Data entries
<<<<

-- ==== Sys2Proof/Certificates/Slice0/Obligations.lean ====
section
/-! DEFINITION. The statements for the provers. Each docstring says which rules of spec/ it formalises, and names the
log entry where it rests on a choice of the model. -/

section
open Sys2Proof Sys2Proof.Machine

/-! ### The step and the machine as a whole -/

/-- One step runs the command at the front of the queue on the state with the queue's rest; with no command waiting
the block idles (the model's own: log 1). -/
def Obligations.StepRunsFrontCommand : Prop :=
  ∀ (s : State) (c : Instr) (rest : List Instr),
    (s.pending = c :: rest → step s = exec c { s with pending := rest }) ∧ (s.pending = [] → step s = .next s)

/-- POWER_ON brings every block to its power-on state, and RESET_ASSERTED holds it there (00 Conventions, 11 R185);
the queue of waiting commands is the model's own (log 1, log 9). The power-on values that R8, R9, R20, R28, R44, R52,
R67, R104, R105, R107, R109, R131, R145, R147, R151, R158, R172, R177, R179, R185 and R196 give. -/
def Obligations.PowerOnState : Prop :=
  (∀ (s : State),
     exec .powerOn s = .next { State.reset with pending := s.pending } ∧
       exec .resetAsserted s = .next { State.reset with resetHeld := true, pending := s.pending }) ∧
  (State.reset.tick = 0 ∧
   (∀ n < 32, State.reset.stations.get n =
     { kind := .unused, bath := 0, sensing := false, inService := false, occ := .empty }) ∧
   (∀ n < 8, (State.reset.baths.get n).tRef = 200 ∧ (State.reset.baths.get n).points = List.replicate 9 1024 ∧
     (State.reset.baths.get n).rho = 0 ∧ (State.reset.baths.get n).slope = 0 ∧ (State.reset.baths.get n).threshold = 0 ∧
     (State.reset.baths.get n).probeFault = false ∧ (State.reset.baths.get n).staleCount = 0 ∧
     (State.reset.baths.get n).remainder = 0 ∧ (State.reset.baths.get n).owedUnsent = false ∧
     (State.reset.baths.get n).areaInFlight = 0 ∧
     (State.reset.baths.get n).temp = none ∧ (State.reset.baths.get n).status = .none ∧
     (State.reset.baths.get n).owed = 0 ∧ (State.reset.baths.get n).pendingF = none ∧
     (State.reset.baths.get n).active =
       { fT := 1024, g := 1024, fTA := 1024, tempClamp := false, actClamp := false }) ∧
   (∀ n < 16, State.reset.recipes.get n = { st := .empty, steps := [], refs := 0 }) ∧
   (∀ n < 24, State.reset.racks.get n = none ∧ State.reset.requests.get n = none) ∧
   State.reset.queue = [] ∧ State.reset.seqCounter = 0 ∧
   State.reset.dispatcher.lookahead = 300 ∧ State.reset.dispatcher.orderMargin = 30 ∧
   State.reset.dispatcher.admitMargin = 300 ∧ State.reset.dispatcher.lowMark = 100 ∧
   State.reset.dispatcher.hysteresis = 50 ∧ State.reset.dispatcher.mode = .deadline ∧
   State.reset.dispatcher.notice = .clear ∧ State.reset.dispatcher.side = .above ∧
   State.reset.hoistA = State.reset.hoistB ∧ State.reset.hoistA.st = .offline ∧ State.reset.hoistA.released = false ∧
   State.reset.hoistA.position = none ∧ State.reset.hoistA.order = none ∧
   State.reset.hoistA.timer = none ∧ State.reset.hoistA.suspended = false ∧ State.reset.hoistA.lastOrder = 0 ∧
   State.reset.hoistA.lastRefusal = none ∧ State.reset.hoistA.reason = .none ∧ State.reset.hoistA.stray = 0 ∧
   State.reset.hoistA.timing =
     { fixed := 20, perStation := 15, place := 40, acceptTime := 20, approach := 100, lift := 50, spanAck := 150 } ∧
   State.reset.span.spanA = .empty ∧ State.reset.span.spanB = .empty ∧ State.reset.span.guardGap = 1 ∧
   State.reset.span.split = 16 ∧ State.reset.span.seqA = 0 ∧ State.reset.span.seqB = 0 ∧
   State.reset.span.handover.stage = .none ∧ State.reset.span.handover.timer = none ∧
   State.reset.span.handover.withdrawn = false ∧
   (∀ n < 8, State.reset.gens.get n =
     { active := { prescale := 0, cycle := 0, width := 0, extra := 0 }, pendingP := none, running := false, sample := 0,
       unit := 0, cycle := 0, burstLen := 0, burst := false }) ∧
   (∀ n < 32, State.reset.marks.get n = .out ∧ State.reset.windows.get n = none) ∧
   State.reset.line = { st := .standby, causes := [] } ∧
   (∀ n < 35, (State.reset.io.inputs.get n).debounce = 3 ∧ (State.reset.io.inputs.get n).polarity = .activeHigh ∧
     (State.reset.io.inputs.get n).enabled = true ∧ (State.reset.io.inputs.get n).level = false ∧
     (State.reset.io.inputs.get n).run = 0) ∧
   (∀ n < 35, (State.reset.io.outputs.get n).mode = .function ∧ (State.reset.io.outputs.get n).commanded = false ∧
     (State.reset.io.outputs.get n).latch = false ∧ (State.reset.io.outputs.get n).run = 0 ∧
     (State.reset.io.outputs.get n).faulted = false) ∧
   State.reset.link.engine = .listen ∧ State.reset.link.lastHoist = 1 ∧ State.reset.link.discardWait = none ∧
   State.reset.link.dropped = false ∧
   State.reset.link.strayBath = 0 ∧
   ∀ c < 4, State.reset.link.slot c = none ∧ State.reset.link.held c = 0 ∧
     (State.reset.link.channels.get c).counts =
       { good := 0, truncated := 0, charError := 0, lengthError := 0, refused := 0, cutOff := 0, sent := 0,
         missingAck := 0, noClocking := 0, lost := 0 })

/-- The laws that the invariance statements keep all hold right after reset. -/
def Obligations.ResetKeepsLaws : Prop :=
  State.reset.OutputsFollow ∧ State.reset.line.CausesFit ∧ State.reset.line.Ordered ∧ State.reset.SuspendedInHalt ∧
    State.reset.BathsLawful ∧ State.reset.QueuesBounded ∧ State.reset.OrdersFit ∧ State.reset.TimingsInRange ∧
    State.reset.SpansLawful

/-- While RESET is held low every block stays at its power-on state: no command but POWER_ON and RESET_ASSERTED
changes anything (11 R185). The queue of waiting commands is the model's own (log 9). The tick count rises only at
LINE_TICK, and otherwise changes only at power-on and RESET; no command touches the queue of waiting commands (03 R44,
log 1). -/
def Obligations.ResetHeldAndTickCount : Prop :=
  (∀ (s : State) (c : Instr), s.resetHeld = true → c ≠ .powerOn → c ≠ .resetAsserted → exec c s = .next s) ∧
  (∀ (s t : State) (c : Instr), exec c s = .next t →
     t.pending = s.pending ∧
       (c ≠ .powerOn → c ≠ .resetAsserted →
         t.tick = if c = .lineTick ∧ s.resetHeld = false then s.tick + 1 else s.tick))

/-! ### The laws every step keeps -/

/-- Every step keeps every output line's commanded level at its source: the function in FUNCTION mode, the latch in
MANUAL mode (10 R179). -/
def Obligations.OutputsFollowKept : Prop :=
  ∀ (s t : State), s.OutputsFollow → step s = .next t → t.OutputsFollow

/-- Every step keeps the cause set's law: each cause at most once, no cause in RUN, no HALT cause in HOLD (09 R159).
-/
def Obligations.CauseLawKept : Prop :=
  ∀ (s t : State), s.line.CausesFit ∧ s.line.Ordered → step s = .next t → t.line.CausesFit ∧ t.line.Ordered

/-- Every step keeps hoist timers, and a handover timer that runs, suspended exactly while the line is HALT (06 R107,
R127, 07 R143). -/
def Obligations.SuspensionKept : Prop :=
  ∀ (s t : State), s.SuspendedInHalt → step s = .next t → t.SuspendedInHalt

/-- Every step keeps the bath table's laws: every field of the configuration half in the range of R9, the last
temperature none or within 100..400, rate factors within 256..4095, activity factors within 512..1024, owed volume
within 0..65535 and its remainder within 0..999, stale count and area in flight within 0..65535, and the stale count 0
in status NONE (01 R9, 02 R39, 03 R52, 04 R67, R71). -/
def Obligations.BathLawsKept : Prop :=
  ∀ (s t : State), s.BathsLawful → step s = .next t → t.BathsLawful

/-- Every step keeps every outbound queue within its places, four frames on channels 0 to 2 and eight on channel 3,
and the last hoist received one of the two (11 R185, R192). -/
def Obligations.QueuesStayBounded : Prop :=
  ∀ (s t : State), s.QueuesBounded → step s = .next t → t.QueuesBounded

/-- Every step keeps a hoist's open order present exactly while the hoist is BUSY (06 R108). Every step keeps both
hoists' timing tables within the ranges of R109 (06 R109). -/
def Obligations.OrdersFitKept : Prop :=
  (∀ (s t : State), s.OrdersFit → step s = .next t → t.OrdersFit) ∧
  (∀ (s t : State), s.TimingsInRange → step s = .next t → t.TimingsInRange)

/-- Every step keeps the two recorded spans apart by the guard gap, and with them what a handover in progress still
has to grant: the widened span of its taker and the narrowed span of the other hoist (07 R130, R133, R136, R139,
R140). -/
def Obligations.SpansNeverMeet : Prop :=
  ∀ (s t : State), s.SpansLawful → step s = .next t → t.SpansLawful

/-! ### How requests wait and how queries answer -/

/-- A request that finds fewer than three free places of the order-station queue stays in the slot of channel 3, and
nothing else happens (11 R191); a request cannot reach a slot that is filled (11 R185, log 8). -/
def Obligations.RequestWaits : Prop :=
  ∀ (s : State) (i : Instr), i.isRequest = true → s.resetHeld = false → s.OutputsFollow →
    (s.link.slot 3 = none → 8 < s.link.held 3 + 3 →
      exec i s = .next { s with link := s.link.setSlot 3 (some (.good i)) }) ∧
    (s.link.slot 3 ≠ none → exec i s = .next s)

>>>>

> Task objective
Across the records above, how many lines hold the string "function"? The number alone will do.

> Expected output
2